Document and visual Q&A: Attach an image of a contract, diagram, or receipt alongside a prompt — Qwen 3.5 Flash accurately interprets and answers questions about visual content without a separate vision model.

High-volume summarization and classification: The model's speed and low cost make it ideal for pipelines that process thousands of documents, emails, or customer messages per day.

Video frame understanding: Submit individual video frames with context to extract scene descriptions, detect objects, or generate captions at scale.

Multilingual applications: With 201 language and dialect coverage, it is well-suited for global customer support bots, translation assistants, and cross-lingual document processing.

Coding assistance and reasoning: Despite being the Flash tier, the model handles coding tasks, debugging prompts, and structured reasoning well — especially when paired with thinking mode.

Agentic workflows: Low latency and multimodal support make Qwen 3.5 Flash a strong backbone for agent pipelines that need to process mixed text-and-image tool outputs.

Prompt Tips and Output Quality

For best results with Qwen 3.5 Flash:

  • Be specific about output format.
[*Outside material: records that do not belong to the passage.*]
-- ==== Sys2Proof/Laws/Config.lean ====
section
/-! SUPPORT. What the legality of the OPEN parameters gives: the conditions of spec/20_memory.md R72 to R76, one lemma per
condition, and that no two positions of a frame share a bit. -/

namespace Sys2Proof

/-- The checks of `Params.wf`, one by one. -/
theorem Config.checks (c : Config) :
    c.params.segmentsWf = true ∧ c.params.widthsAgree = true ∧ c.params.openWidthsWf = true
      ∧ c.params.intentBaseWf = true ∧ c.params.sleepWf = true ∧ c.params.swingWf = true
      ∧ c.params.disjoint = true := by
  have h := c.legal
  simp only [Params.wf, Bool.and_eq_true] at h
  tauto

theorem Seg.wf_iff (s : Seg) : s.wf = true ↔ s.lo ≤ s.hi ∧ s.hi ≤ 7 ∧ 5 ≤ s.byte ∧ s.byte ≤ 38 := by
  unfold Seg.wf firstMapByte lastMapByte
  rw [Bool.and_eq_true, Bool.and_eq_true, Bool.and_eq_true, decide_eq_true_iff, decide_eq_true_iff,
    decide_eq_true_iff, decide_eq_true_iff, and_assoc, and_assoc]

/-- R72(a), (b): a FIELD_MAP segment lies in one byte, and the byte is one of 5..38. -/
theorem Config.mapped_seg (c : Config) {g : Field} (hg : g ∈ Field.mapped) {s : Seg} (hs : s ∈ c.fieldMap g) :
    s.lo ≤ s.hi ∧ s.hi ≤ 7 ∧ 5 ≤ s.byte ∧ s.byte ≤ 38 := by
  have h := c.checks.1
  simp only [Params.segmentsWf, List.all_eq_true] at h
  exact (Seg.wf_iff s).1 (h g hg s hs)

theorem Config.mapped_hi (c : Config) {g : Field} (hg : g ∈ Field.mapped) : ∀ s ∈ c.fieldMap g, s.hi ≤ 7 :=
  fun _ hs => (c.mapped_seg hg hs).2.1

/-- R72(c): a FIELD_MAP field has the width its register or its OPEN width asks for. -/
theorem Config.mapped_width (c : Config) {g : Field} (hg : g ∈ Field.mapped) :
    segsWidth (c.fieldMap g) = c.params.wireWidth g := by
  have h := c.checks.2.1
  simp only [Params.widthsAgree, List.all_eq_true, beq_iff_eq] at h
  exact h g hg

/-- R72(c): the OPEN widths. -/
theorem Config.open_widths (c : Config) :
    (1 ≤ c.params.wHa ∧ c.params.wHa ≤ 8) ∧ (1 ≤ c.params.wRemote ∧ c.params.wRemote ≤ 8)
      ∧ (1 ≤ c.params.wNoise ∧ c.params.wNoise ≤ 8) ∧ (1 ≤ c.params.wCurve ∧ c.params.wCurve ≤ 8)
      ∧ (1 ≤ c.params.wScclock ∧ c.params.wScclock ≤ 16) := by
  have h := c.checks.2.2.1
  simp only [Params.openWidthsWf, decide_eq_true_eq] at h
  omega

/-- R72(c): no wire width is wider than its register. -/
theorem Config.wireWidth_le (c : Config) (g : Field) : c.params.wireWidth g ≤ g.width := by
  have h := c.open_widths
  cases g <;> simp only [Params.wireWidth, Field.width] <;> omega

theorem Field.width_le (g : Field) : g.width ≤ 16 := by
  cases g <;> simp [Field.width]

/-- R254: INTENT_BASE has bits 1 and 6 clear. -/
theorem Config.intent_base (c : Config) :
    c.params.intentBase.getLsbD 1 = false ∧ c.params.intentBase.getLsbD 6 = false := by
  have h := c.checks.2.2.2.1
  simpa [Params.intentBaseWf] using h

/-- R74: the places of the sleep-curve index bits. -/
theorem Config.sleep_bits (c : Config) : c.params.sleepB8 ≤ 3 ∧ c.params.sleepB20 ≤ 6 := by
  have h := c.checks.2.2.2.2.1
  simp [Params.sleepWf] at h
  omega

theorem Config.sleep_hi (c : Config) : ∀ s ∈ c.params.sleepIndex, s.lo ≤ s.hi ∧ s.hi ≤ 7 ∧ (s.byte = 8 ∨ s.byte = 20) := by
  have h := c.sleep_bits
  unfold Params.sleepIndex
  intro s hs
  split at hs <;> simp [Params.sleepSeg8, Params.sleepSeg20] at hs <;> rcases hs with rfl | rfl <;> simp <;> omega

theorem Config.sleep_width (c : Config) : segsWidth c.params.sleepIndex = 2 := by
  unfold Params.sleepIndex
  split <;> simp [segsWidth, Seg.width, Params.sleepSeg8, Params.sleepSeg20]

/-- R75: the swing position byte and its spill bit. -/
theorem Config.swing (c : Config) :
    (5 ≤ c.params.swingByte ∧ c.params.swingByte ≤ 38)
      ∧ (5 ≤ c.params.swingSpillByte ∧ c.params.swingSpillByte ≤ 38 ∧ c.params.swingSpillBit ≤ 7)
      ∧ c.params.swingSpillByte ≠ c.params.swingByte := by
  have h := c.checks.2.2.2.2.2.1
  simp [Params.swingWf, Params.swingPosition, Params.swingSpill, Seg.wf_iff] at h
  omega

/-- R72(d): no bit of a frame is covered twice. -/
theorem Config.nodup (c : Config) : c.params.coveredCells.Nodup := by
  have h := c.checks.2.2.2.2.2.2
  simpa [Params.disjoint] using h

/-- R72(d), part by part: each kind of position covers its bits once. -/
theorem Config.nodup_parts (c : Config) :
    (segsCells Wire.stated).Nodup ∧ (segsCells c.params.sleepIndex).Nodup
      ∧ (segsCells c.params.swingPosition).Nodup ∧ (segsCells c.params.swingSpill).Nodup
      ∧ c.params.pass27Cells.Nodup
      ∧ (Field.mapped.flatMap fun g => segsCells (c.params.fieldMap g)).Nodup := by
  have h := c.nodup
  simp only [Params.coveredCells, List.nodup_append] at h
  tauto

/-- R72(d), between the kinds of positions: no two share a bit. -/
theorem Config.disjoint_parts (c : Config) :
    let mapped := Field.mapped.flatMap fun g => segsCells (c.params.fieldMap g)
    ((segsCells Wire.stated).Disjoint (segsCells c.params.sleepIndex)
      ∧ (segsCells Wire.stated).Disjoint (segsCells c.params.swingPosition)
      ∧ (segsCells Wire.stated).Disjoint (segsCells c.params.swingSpill)
      ∧ (segsCells Wire.stated).Disjoint c.params.pass27Cells
      ∧ (segsCells Wire.stated).Disjoint mapped)
    ∧ ((segsCells c.params.sleepIndex).Disjoint (segsCells c.params.swingPosition)
      ∧ (segsCells c.params.sleepIndex).Disjoint (segsCells c.params.swingSpill)
      ∧ (segsCells c.params.sleepIndex).Disjoint c.params.pass27Cells
      ∧ (segsCells c.params.sleepIndex).Disjoint mapped)
    ∧ ((segsCells c.params.swingPosition).Disjoint (segsCells c.params.swingSpill)
      ∧ (segsCells c.params.swingPosition).Disjoint c.params.pass27Cells
      ∧ (segsCells c.params.swingPosition).Disjoint mapped)
    ∧ ((segsCells c.params.swingSpill).Disjoint c.params.pass27Cells
      ∧ (segsCells c.params.swingSpill).Disjoint mapped)
    ∧ c.params.pass27Cells.Disjoint mapped := by
  have h := c.nodup
  simp only [Params.coveredCells, List.nodup_append', List.disjoint_append_left] at h
  tauto

/-- The bits of one FIELD_MAP field are covered once. -/
theorem Config.mapped_nodup (c : Config) {g : Field} (hg : g ∈ Field.mapped) : (segsCells (c.fieldMap g)).Nodup :=
  (List.nodup_flatMap.1 c.nodup_parts.2.2.2.2.2).1 g hg

/-- Two FIELD_MAP fields share no bit. -/
theorem Config.mapped_disjoint (c : Config) {g g' : Field} (hg : g ∈ Field.mapped) (hg' : g' ∈ Field.mapped)
    (hne : g ≠ g') : (segsCells (c.fieldMap g)).Disjoint (segsCells (c.fieldMap g')) := by
  have hp : ∀ l : List Field, l.Pairwise (fun a b => (segsCells (c.fieldMap a)).Disjoint (segsCells (c.fieldMap b))) →
      g ∈ l → g' ∈ l → (segsCells (c.fieldMap g)).Disjoint (segsCells (c.fieldMap g')) := by
    intro l
    induction l with
    | nil => intro _ h; simp at h
    | cons a l ih =>
      intro hl h h'
      rw [List.pairwise_cons] at hl
      rcases List.mem_cons.1 h with e | k
      · rcases List.mem_cons.1 h' with e' | k'
        · exact absurd (e.trans e'.symm) hne
        · exact e ▸ hl.1 _ k'
      · rcases List.mem_cons.1 h' with e' | k'
        · exact e' ▸ (hl.1 _ k).symm
        · exact ih hl.2 k k'
  exact hp _ (List.nodup_flatMap.1 c.nodup_parts.2.2.2.2.2).2 hg hg'

theorem Config.mem_mapped (c : Config) {g : Field} (hg : g ∈ Field.mapped) {cell : Nat}
    (h : cell ∈ segsCells (c.fieldMap g)) : cell ∈ Field.mapped.flatMap fun g => segsCells (c.params.fieldMap g) :=
  List.mem_flatMap.2 ⟨g, hg, h⟩

theorem Field.mapped_nodup : Field.mapped.Nodup := by decide

end Sys2Proof
end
If you want JSON, markdown tables, or bullet lists, say so explicitly in the prompt.
  • Use the image parameter for visual tasks. Always include a descriptive text prompt alongside your image.
  • Leverage the long context window. You can pass entire documents, transcripts, or conversation histories in the prompt.
  • Thinking mode is on by default. For complex reasoning tasks, it notably improves accuracy.
  • Set clear role context. Starting your prompt with a system-style instruction improves tone, accuracy, and consistency.

FAQs

Does Qwen 3.5 Flash support video input? Yes. It accepts video frames as image inputs alongside text prompts, enabling scene description, object detection, and video captioning at scale.
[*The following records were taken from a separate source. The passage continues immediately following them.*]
/-- With VALID set ENCODE offers a frame that holds the snapshot, position by position. -/
theorem exec_encode_registers {s : State} (latch : BitVec 1) (hv : s.ds.valid = 1) :
    ∃ t, exec (.encode latch) s = .next t ∧ EncodedRegisters Config.machine s.ds t.tx := by
  obtain ⟨t, ht, htx, -⟩ := emitFrame_of_valid (commandFrame Config.machine s.ds latch) hv
  exact ⟨t, ht, htx ▸ commandFrame_registers _ _ _⟩

/-- With VALID clear no frame is left to send (R241, R262). -/
theorem emitFrame_of_invalid {s : State} (frame : Memory) (hv : s.ds.valid = 0) :
    emitFrame s frame = .next { s with txlen := 0, err := .invalidStateForEncode, result := 0 } := if_pos hv

/-- Settles O38: both commands end in `emitFrame`. -/
theorem encodeRefusesAnInvalidSnapshot : Obligations.EncodeRefusesAnInvalidSnapshot := fun _ _ hv =>
  ⟨emitFrame_of_invalid _ hv, emitFrame_of_invalid _ hv⟩

/-- Settles O39: outside its fields the frame is the header and the intent byte, and it is sealed. -/
theorem encodeEmitsAWellFormedCommandFrame : Obligations.EncodeEmitsAWellFormedCommandFrame := by
  intro s latch hv
  obtain ⟨t, ht, htx, hlen, hresult, hframe⟩ :=
    emitFrame_of_valid (commandFrame Config.machine s.ds latch) hv
  have hout : ∀ {a}, a < 5 ∨ 39 < a → t.tx.read a =
      (packInit.write Wire.intentByte (intentByte Config.machine latch s.ds.useRemoteTempSensor)).read a := fun h =>
    htx ▸ read_commandFrame_outside _ _ _ h
  have hhead : ∀ a, a < 4 → t.tx.read a = packInit.read a := fun a ha => by
    rw [hout (.inl (by omega)), Memory.read_write_other]
    simp only [Wire.intentByte]
    omega
  have hintent : t.tx.read 4 = intentByte Config.machine latch s.ds.useRemoteTempSensor :=
    (hout (.inl (by decide))).trans (Memory.read_write_same _ _ _)
  refine ⟨t, ht, ?h0, ?h1, ?h2, ?h3, ?latch, ?remote, fun k h1 h6 => ?base, htx ▸ wellFramed_commandFrame _ _ _,
    fun a ha => ?tail, hlen, hresult, hframe⟩
  case h0 => rw [hhead 0 (by decide), read_packInit]; rfl
  case h1 => rw [hhead 1 (by decide), read_packInit]; rfl
  case h2 => rw [hhead 2 (by decide), read_packInit]; rfl
  case h3 => rw [hhead 3 (by decide), read_packInit]; rfl
  case latch => rw [hintent, getLsbD_intentByte, if_pos rfl, decide_eq_true_iff]
  case remote => rw [hintent, getLsbD_intentByte, if_neg (by decide), if_pos rfl, decide_eq_true_iff]
  case base => rw [hintent, getLsbD_intentByte, if_neg h1, if_neg h6]
  case tail => rw [hout (.inr (by omega)), read_packInit_write_intent (by omega)]

/-! #### Power, mode and temperature -/

/-- The extraction of the upper half of a byte. -/
theorem extract_highNibble (f : Memory) (byte : Nat) : extract f [⟨byte, 7, 4⟩] = (f.read byte).toNat / 16 := by
  have := (f.read byte).isLt
  rw [extract_single, slice]
  omega

/-- R282's formula in Celsius. -/
theorem encodeTemp_celsius (t2 : Nat) :
    ((encodeTemp 0 t2).u : Int) = min (max ((t2 : Int) / 2 - 16) 0) 14 ∧ (encodeTemp 0 t2).lo = 0
      ∧ (encodeTemp 0 t2).h = t2 % 2 := by
  refine ⟨?_, rfl, rfl⟩
  simp only [encodeTemp, clamp, zero_ne_one, if_false]
  omega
How large is the context window? Qwen 3.5 Flash supports a 1 million token context window, making it one of the largest available among fast-tier models.

What is thinking mode? Thinking mode enables the model to perform lightweight chain-of-thought reasoning before producing its final response. It is enabled by default and improves accuracy on multi-step or ambiguous tasks.
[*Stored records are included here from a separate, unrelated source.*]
-- ==== Sys2Proof/Machine/Group567.lean ====
section
/-! DEFINITION. Groups `5---`, `6---`, `7---`: loads, unary operations, ADD #imm
(44_group5_6_7_load_unary_addimm.md R305 to R322). -/

namespace Sys2Proof.Machine

/-- `5nmd` MOV.L @(Rm,disp),Rn (R305). -/
def execMovLLoadDisp (n : Reg) (m : Reg) (disp : Nibble) (s : State) : Out :=
  loadReg s .l id (s.eaDisp m disp 4) n

/-- `6nm0` MOV.B @Rm,Rn (R306). -/
def execMovBLoad (n : Reg) (m : Reg) (s : State) : Out := loadReg s .b sextByte (s.r m) n

/-- `6nm1` MOV.W @Rm,Rn (R307). -/
def execMovWLoad (n : Reg) (m : Reg) (s : State) : Out := loadReg s .w sextHalf (s.r m) n

/-- `6nm2` MOV.L @Rm,Rn (R308). -/
def execMovLLoad (n : Reg) (m : Reg) (s : State) : Out := loadReg s .l id (s.r m) n

/-- `6nm3` MOV Rm,Rn (R309). -/
def execMovR (n : Reg) (m : Reg) (s : State) : Out := done (s.setR n (s.r m))

/-- `6nm4` MOV.B @Rm+,Rn (R310). -/
def execMovBLoadInc (n : Reg) (m : Reg) (s : State) : Out := loadInc s .b sextByte m n

/-- `6nm5` MOV.W @Rm+,Rn (R311). -/
def execMovWLoadInc (n : Reg) (m : Reg) (s : State) : Out := loadInc s .w sextHalf m n

/-- `6nm6` MOV.L @Rm+,Rn (R312). -/
def execMovLLoadInc (n : Reg) (m : Reg) (s : State) : Out := loadInc s .l id m n

/-- `6nm7` NOT Rm,Rn (R313). -/
def execNotR (n : Reg) (m : Reg) (s : State) : Out := done (s.setR n (~~~(s.r m)))

/-- `6nm8` SWAP.B Rm,Rn (R314). A register operand (log 43). -/
def execSwapB (n : Reg) (m : Reg) (s : State) : Out :=
  done (s.setR n ((s.r m).extractLsb' 16 16 ++ (s.r m).extractLsb' 0 8 ++ (s.r m).extractLsb' 8 8))

/-- `6nm9` SWAP.W Rm,Rn (R315). A register operand (log 43). -/
def execSwapW (n : Reg) (m : Reg) (s : State) : Out :=
  done (s.setR n ((s.r m).extractLsb' 0 16 ++ (s.r m).extractLsb' 16 16))

/-- `6nmA` NEGC Rm,Rn (R316). -/
def execNegc (n : Reg) (m : Reg) (s : State) : Out :=
  done ((s.setR n (BitVec.ofInt 32 (subWithBorrow 0 (s.r m) s.t))).setT (borrowOf 0 (s.r m) s.t))

/-- `6nmB` NEG Rm,Rn (R317). -/
def execNeg (n : Reg) (m : Reg) (s : State) : Out := done (s.setR n (0 - s.r m))

/-- `6nmC` EXTU.B Rm,Rn (R318). -/
def execExtuB (n : Reg) (m : Reg) (s : State) : Out := done (s.setR n (zextByte (s.r m)))

/-- `6nmD` EXTU.W Rm,Rn (R319). -/
def execExtuW (n : Reg) (m : Reg) (s : State) : Out := done (s.setR n (zextHalf (s.r m)))

/-- `6nmE` EXTS.B Rm,Rn (R320). -/
def execExtsB (n : Reg) (m : Reg) (s : State) : Out := done (s.setR n (sextByte (s.r m)))

/-- `6nmF` EXTS.W Rm,Rn (R321). -/
def execExtsW (n : Reg) (m : Reg) (s : State) : Out := done (s.setR n (sextHalf (s.r m)))

/-- `7nii` ADD #imm,Rn (R322). -/
def execAddI (n : Reg) (imm : BitVec 8) (s : State) : Out :=
  done (s.setR n (s.r n + imm.signExtend 32))

end Sys2Proof.Machine
end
How does Qwen 3.5 Flash compare to Qwen 3.5 Plus or Max? Flash is optimized for speed and cost efficiency. Plus and Max offer deeper reasoning and higher capability for complex tasks. Flash is the right choice for production workloads where volume matters.

Can I use it for code generation? Yes. Qwen 3.5 Flash handles coding tasks, debugging, and code explanation well.

Is it multilingual? Yes. The model covers 201 languages and dialects, making it suitable for global applications including customer support, localization, and translation.